== Description of the task ==
Your answer should be only the lines below from the one with "induction ks generalizing s with" to the one with "rw [List.flatMap_cons, runFor_append", repeated exactly, ends included.

[Provided material Boundary: Start]

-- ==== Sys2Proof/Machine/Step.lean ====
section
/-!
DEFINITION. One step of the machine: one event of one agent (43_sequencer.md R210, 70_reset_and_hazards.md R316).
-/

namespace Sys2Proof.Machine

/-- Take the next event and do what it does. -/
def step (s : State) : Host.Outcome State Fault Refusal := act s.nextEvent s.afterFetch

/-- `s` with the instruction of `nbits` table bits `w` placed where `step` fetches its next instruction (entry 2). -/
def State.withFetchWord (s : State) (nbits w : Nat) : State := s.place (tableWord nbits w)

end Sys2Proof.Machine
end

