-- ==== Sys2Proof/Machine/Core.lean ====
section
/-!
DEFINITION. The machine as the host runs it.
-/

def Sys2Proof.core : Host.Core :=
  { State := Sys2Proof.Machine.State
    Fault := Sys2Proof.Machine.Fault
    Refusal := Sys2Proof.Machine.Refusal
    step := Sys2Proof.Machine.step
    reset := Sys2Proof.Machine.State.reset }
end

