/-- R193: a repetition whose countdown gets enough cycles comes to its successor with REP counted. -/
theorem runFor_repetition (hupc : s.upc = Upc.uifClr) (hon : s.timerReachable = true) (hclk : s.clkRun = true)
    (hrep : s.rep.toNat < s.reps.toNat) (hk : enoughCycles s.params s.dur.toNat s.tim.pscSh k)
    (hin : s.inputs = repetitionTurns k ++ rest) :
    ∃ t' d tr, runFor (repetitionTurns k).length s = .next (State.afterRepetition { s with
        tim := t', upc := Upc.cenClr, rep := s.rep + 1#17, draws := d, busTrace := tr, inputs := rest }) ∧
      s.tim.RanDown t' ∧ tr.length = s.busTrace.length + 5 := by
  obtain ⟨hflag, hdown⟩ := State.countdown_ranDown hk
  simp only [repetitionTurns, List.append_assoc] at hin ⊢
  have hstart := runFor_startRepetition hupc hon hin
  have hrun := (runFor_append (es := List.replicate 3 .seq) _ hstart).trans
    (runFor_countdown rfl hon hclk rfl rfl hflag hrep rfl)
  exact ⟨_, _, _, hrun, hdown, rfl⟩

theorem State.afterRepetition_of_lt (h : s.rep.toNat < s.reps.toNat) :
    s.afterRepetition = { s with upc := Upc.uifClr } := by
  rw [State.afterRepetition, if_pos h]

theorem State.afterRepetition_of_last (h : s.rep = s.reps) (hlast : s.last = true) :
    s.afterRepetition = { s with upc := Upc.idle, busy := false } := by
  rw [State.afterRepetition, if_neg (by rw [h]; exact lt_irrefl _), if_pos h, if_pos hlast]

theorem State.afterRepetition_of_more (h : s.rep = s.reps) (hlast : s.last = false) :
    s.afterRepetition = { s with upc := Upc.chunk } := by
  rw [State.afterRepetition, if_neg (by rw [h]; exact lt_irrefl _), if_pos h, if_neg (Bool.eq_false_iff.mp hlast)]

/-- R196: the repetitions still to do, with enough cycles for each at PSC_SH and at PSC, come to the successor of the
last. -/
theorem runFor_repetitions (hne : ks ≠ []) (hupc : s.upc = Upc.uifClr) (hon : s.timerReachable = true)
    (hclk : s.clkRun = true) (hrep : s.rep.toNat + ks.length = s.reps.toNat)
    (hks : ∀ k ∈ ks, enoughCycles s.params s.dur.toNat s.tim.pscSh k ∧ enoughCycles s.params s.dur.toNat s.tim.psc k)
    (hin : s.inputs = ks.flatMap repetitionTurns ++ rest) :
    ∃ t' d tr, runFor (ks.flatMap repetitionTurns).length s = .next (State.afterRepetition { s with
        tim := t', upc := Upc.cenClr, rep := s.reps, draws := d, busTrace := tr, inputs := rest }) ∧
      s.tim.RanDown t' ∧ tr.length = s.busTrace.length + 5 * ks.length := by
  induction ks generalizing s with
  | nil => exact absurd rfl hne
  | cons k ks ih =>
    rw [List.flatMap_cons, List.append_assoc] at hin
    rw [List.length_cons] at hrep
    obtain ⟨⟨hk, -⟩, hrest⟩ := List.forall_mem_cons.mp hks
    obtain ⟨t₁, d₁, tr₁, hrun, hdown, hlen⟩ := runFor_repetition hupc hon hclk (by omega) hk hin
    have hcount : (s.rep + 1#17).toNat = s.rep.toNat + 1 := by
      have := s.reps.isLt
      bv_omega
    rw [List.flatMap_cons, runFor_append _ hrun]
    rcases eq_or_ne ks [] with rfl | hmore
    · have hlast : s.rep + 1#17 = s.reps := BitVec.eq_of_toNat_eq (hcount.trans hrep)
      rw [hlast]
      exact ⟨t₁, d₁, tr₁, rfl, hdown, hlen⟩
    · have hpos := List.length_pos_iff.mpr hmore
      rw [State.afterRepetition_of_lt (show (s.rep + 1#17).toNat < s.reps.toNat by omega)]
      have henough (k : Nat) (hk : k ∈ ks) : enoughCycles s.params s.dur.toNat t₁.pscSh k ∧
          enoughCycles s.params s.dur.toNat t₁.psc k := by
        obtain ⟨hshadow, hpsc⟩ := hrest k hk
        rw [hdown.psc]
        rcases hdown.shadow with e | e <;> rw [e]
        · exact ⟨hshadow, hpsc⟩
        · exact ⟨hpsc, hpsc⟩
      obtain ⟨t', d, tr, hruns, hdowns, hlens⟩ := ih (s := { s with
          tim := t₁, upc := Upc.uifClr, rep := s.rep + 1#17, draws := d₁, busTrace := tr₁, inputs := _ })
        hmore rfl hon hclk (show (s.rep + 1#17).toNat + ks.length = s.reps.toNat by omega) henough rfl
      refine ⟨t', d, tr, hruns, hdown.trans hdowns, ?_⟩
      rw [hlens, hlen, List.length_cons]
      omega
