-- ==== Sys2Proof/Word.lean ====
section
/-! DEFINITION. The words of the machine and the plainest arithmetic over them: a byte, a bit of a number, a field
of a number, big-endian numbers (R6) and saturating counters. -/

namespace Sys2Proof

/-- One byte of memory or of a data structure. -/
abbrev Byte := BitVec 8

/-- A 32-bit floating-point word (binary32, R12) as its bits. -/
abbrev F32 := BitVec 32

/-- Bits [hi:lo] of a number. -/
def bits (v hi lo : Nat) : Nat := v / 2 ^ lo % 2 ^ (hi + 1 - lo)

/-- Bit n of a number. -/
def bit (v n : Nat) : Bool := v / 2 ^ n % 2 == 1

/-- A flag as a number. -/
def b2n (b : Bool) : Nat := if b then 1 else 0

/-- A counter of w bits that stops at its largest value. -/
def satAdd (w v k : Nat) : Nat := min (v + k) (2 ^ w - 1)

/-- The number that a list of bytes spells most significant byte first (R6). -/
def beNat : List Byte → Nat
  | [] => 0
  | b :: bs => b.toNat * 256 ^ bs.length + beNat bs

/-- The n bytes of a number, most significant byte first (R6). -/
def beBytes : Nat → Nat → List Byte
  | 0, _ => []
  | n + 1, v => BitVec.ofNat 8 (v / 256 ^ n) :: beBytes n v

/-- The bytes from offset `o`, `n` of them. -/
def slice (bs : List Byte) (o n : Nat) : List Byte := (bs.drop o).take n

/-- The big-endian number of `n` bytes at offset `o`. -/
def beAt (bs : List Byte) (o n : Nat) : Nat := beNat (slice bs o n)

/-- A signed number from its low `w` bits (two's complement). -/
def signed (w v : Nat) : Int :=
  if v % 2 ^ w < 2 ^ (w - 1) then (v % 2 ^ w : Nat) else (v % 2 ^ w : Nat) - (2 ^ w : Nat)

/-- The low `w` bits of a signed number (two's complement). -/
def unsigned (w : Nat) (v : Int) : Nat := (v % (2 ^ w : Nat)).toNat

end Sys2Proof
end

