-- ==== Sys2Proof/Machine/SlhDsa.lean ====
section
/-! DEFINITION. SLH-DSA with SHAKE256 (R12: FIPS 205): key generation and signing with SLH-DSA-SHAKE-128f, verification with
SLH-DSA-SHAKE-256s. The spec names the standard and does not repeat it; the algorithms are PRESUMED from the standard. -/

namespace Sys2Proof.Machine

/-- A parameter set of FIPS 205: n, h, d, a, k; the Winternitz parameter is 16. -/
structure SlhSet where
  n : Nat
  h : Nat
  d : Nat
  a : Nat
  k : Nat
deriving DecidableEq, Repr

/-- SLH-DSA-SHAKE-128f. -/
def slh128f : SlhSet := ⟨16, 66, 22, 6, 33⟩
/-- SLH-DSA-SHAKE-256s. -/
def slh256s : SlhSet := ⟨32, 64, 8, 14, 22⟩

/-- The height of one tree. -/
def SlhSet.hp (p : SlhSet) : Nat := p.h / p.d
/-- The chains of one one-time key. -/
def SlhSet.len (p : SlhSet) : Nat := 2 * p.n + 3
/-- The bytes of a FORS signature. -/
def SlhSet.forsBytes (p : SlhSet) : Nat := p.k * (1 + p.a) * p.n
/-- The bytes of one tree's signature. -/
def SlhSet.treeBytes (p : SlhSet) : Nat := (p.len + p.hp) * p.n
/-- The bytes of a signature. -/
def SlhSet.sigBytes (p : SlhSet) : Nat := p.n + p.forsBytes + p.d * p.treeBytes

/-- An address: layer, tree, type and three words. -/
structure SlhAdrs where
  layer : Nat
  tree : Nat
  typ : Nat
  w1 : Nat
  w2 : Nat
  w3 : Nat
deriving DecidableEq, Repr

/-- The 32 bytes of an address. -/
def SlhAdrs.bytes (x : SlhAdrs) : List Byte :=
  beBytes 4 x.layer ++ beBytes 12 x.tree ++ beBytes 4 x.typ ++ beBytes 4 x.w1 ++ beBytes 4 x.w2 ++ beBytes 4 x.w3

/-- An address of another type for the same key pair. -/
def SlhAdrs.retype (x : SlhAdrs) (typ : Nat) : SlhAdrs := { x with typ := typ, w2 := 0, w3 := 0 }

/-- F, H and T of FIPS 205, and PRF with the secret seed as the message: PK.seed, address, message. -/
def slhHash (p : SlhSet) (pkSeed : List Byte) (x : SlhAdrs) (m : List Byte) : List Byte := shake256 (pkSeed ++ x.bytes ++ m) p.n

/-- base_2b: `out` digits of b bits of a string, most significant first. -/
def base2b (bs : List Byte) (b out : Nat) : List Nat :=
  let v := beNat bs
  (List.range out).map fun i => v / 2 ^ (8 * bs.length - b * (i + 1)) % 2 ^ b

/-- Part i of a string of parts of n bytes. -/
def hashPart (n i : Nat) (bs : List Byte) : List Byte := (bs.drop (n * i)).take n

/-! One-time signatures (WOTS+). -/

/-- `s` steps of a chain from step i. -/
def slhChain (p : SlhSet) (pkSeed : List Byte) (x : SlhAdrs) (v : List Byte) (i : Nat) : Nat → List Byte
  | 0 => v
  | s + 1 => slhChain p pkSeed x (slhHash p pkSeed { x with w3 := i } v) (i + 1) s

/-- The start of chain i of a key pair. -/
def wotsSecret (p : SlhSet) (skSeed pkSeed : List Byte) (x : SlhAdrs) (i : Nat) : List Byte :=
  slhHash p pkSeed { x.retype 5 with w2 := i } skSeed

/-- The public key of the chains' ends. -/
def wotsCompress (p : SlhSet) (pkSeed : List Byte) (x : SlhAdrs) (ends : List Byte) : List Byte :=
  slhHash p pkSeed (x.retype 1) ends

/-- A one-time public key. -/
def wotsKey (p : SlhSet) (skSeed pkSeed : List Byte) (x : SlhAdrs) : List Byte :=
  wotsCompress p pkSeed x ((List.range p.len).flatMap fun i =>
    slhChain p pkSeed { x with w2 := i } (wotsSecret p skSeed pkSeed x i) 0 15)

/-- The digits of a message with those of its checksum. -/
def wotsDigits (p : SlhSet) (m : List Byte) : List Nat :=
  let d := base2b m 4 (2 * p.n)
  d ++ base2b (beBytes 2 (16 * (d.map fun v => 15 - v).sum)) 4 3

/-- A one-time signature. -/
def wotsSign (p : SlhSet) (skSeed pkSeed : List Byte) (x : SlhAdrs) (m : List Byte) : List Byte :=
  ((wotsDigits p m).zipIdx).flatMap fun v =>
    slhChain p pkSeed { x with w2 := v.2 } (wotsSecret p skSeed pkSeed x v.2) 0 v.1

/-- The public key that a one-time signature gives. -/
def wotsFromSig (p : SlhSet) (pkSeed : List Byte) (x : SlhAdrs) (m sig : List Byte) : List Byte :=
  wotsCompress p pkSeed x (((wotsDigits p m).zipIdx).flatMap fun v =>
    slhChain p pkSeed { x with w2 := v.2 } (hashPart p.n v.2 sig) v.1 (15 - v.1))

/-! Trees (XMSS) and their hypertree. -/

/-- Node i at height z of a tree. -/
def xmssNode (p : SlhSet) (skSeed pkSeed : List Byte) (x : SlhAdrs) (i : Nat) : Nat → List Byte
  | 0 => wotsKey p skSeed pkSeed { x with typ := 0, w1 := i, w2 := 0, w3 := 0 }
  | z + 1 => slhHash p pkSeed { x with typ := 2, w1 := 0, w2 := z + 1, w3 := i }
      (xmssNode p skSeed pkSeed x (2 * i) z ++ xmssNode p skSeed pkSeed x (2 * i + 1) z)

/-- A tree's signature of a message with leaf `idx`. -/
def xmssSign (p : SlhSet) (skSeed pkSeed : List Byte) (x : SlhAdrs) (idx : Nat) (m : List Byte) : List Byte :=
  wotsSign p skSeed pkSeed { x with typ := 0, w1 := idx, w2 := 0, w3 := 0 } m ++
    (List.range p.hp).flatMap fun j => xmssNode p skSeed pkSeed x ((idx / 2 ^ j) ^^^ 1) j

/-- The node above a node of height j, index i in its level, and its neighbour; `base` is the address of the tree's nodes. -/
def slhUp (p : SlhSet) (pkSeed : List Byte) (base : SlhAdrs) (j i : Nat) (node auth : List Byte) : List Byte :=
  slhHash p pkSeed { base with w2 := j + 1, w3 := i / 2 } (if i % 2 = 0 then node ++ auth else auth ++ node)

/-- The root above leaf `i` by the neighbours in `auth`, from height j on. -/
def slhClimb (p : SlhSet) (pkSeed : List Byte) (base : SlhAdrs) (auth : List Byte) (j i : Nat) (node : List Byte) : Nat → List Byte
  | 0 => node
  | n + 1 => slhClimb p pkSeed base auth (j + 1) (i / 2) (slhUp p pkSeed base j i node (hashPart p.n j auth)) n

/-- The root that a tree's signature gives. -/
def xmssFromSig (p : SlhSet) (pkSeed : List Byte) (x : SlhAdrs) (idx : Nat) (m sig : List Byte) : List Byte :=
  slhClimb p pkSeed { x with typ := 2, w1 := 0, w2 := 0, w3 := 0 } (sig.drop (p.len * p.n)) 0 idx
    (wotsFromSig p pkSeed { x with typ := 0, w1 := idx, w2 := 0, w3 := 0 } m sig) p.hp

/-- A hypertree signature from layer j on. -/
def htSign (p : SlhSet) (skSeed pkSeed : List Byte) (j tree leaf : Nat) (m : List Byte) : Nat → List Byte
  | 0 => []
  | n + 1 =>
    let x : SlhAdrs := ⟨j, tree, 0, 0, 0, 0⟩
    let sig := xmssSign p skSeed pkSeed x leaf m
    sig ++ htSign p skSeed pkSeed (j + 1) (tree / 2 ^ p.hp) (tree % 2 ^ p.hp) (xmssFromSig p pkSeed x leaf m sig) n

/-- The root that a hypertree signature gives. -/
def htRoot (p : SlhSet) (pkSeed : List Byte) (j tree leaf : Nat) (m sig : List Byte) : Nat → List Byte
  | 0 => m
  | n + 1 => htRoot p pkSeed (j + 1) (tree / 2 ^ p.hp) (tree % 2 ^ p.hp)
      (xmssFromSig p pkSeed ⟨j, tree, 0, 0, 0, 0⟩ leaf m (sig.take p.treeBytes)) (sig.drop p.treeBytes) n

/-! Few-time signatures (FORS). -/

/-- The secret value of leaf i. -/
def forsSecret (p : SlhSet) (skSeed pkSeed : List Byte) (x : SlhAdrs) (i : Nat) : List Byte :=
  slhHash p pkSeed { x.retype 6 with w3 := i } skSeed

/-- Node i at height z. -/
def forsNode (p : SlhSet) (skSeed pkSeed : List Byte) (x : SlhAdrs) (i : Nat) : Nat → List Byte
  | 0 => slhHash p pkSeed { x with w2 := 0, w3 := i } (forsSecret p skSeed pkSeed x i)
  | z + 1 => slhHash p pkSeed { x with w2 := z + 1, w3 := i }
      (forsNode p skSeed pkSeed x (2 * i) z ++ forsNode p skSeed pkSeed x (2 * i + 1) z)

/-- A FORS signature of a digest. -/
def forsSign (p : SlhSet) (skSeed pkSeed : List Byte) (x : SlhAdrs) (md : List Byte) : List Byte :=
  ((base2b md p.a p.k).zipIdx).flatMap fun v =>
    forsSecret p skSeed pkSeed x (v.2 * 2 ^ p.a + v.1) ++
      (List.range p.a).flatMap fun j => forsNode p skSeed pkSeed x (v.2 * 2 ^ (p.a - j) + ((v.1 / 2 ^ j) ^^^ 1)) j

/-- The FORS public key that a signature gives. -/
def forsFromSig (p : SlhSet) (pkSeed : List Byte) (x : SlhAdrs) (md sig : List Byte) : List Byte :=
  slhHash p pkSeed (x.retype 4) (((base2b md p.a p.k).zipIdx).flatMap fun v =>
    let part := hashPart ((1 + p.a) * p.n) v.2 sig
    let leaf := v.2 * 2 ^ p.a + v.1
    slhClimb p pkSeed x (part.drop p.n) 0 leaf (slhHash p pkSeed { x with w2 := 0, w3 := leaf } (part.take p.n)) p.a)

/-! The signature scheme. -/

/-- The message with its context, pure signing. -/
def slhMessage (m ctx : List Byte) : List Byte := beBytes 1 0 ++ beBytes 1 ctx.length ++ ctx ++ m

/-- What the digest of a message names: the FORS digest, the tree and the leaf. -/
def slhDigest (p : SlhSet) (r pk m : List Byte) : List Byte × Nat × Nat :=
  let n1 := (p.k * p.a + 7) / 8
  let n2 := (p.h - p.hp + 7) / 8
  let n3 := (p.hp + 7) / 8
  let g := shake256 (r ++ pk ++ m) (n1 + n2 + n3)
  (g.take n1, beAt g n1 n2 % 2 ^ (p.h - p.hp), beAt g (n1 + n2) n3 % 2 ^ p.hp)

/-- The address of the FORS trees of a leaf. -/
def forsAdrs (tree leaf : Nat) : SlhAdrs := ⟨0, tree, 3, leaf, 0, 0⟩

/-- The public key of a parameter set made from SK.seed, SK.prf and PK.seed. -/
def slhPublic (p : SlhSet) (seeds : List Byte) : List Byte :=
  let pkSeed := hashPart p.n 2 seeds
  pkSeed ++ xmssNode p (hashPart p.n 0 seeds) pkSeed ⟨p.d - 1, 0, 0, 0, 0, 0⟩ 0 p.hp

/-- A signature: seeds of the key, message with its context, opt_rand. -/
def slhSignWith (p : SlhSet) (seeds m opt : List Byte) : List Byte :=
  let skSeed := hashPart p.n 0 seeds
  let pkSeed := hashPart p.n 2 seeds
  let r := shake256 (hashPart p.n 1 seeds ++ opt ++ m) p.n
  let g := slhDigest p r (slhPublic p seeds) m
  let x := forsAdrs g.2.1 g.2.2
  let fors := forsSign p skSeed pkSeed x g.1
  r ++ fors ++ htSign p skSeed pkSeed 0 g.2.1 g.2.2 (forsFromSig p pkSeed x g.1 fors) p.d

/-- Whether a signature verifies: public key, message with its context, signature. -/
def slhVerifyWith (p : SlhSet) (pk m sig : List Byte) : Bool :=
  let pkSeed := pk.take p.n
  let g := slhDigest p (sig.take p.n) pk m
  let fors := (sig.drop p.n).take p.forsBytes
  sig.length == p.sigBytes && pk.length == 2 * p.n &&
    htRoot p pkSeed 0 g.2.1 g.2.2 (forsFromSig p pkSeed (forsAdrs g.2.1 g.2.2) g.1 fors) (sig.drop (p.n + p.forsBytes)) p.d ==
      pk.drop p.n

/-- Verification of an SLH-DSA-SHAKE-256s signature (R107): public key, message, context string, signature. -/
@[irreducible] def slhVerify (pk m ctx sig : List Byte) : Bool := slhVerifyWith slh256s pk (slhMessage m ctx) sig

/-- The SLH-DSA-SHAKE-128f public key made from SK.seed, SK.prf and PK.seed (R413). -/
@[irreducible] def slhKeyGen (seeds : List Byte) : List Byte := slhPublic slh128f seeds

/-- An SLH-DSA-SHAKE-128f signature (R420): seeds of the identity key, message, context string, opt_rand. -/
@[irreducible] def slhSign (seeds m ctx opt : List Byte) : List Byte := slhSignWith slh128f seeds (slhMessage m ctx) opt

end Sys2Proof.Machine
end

[Provided material Boundary: End]

== Response to this exercise ==
  induction ks generalizing s with
  | nil => exact absurd rfl hne
  | cons k ks ih =>
    rw [List.flatMap_cons, List.append_assoc] at hin
    rw [List.length_cons] at hrep
    obtain ⟨⟨hk, -⟩, hrest⟩ := List.forall_mem_cons.mp hks
    obtain ⟨t₁, d₁, tr₁, hrun, hdown, hlen⟩ := runFor_repetition hupc hon hclk (by omega) hk hin
    have hcount : (s.rep + 1#17).toNat = s.rep.toNat + 1 := by
      have := s.reps.isLt
      bv_omega
    rw [List.flatMap_cons, runFor_append _ hrun]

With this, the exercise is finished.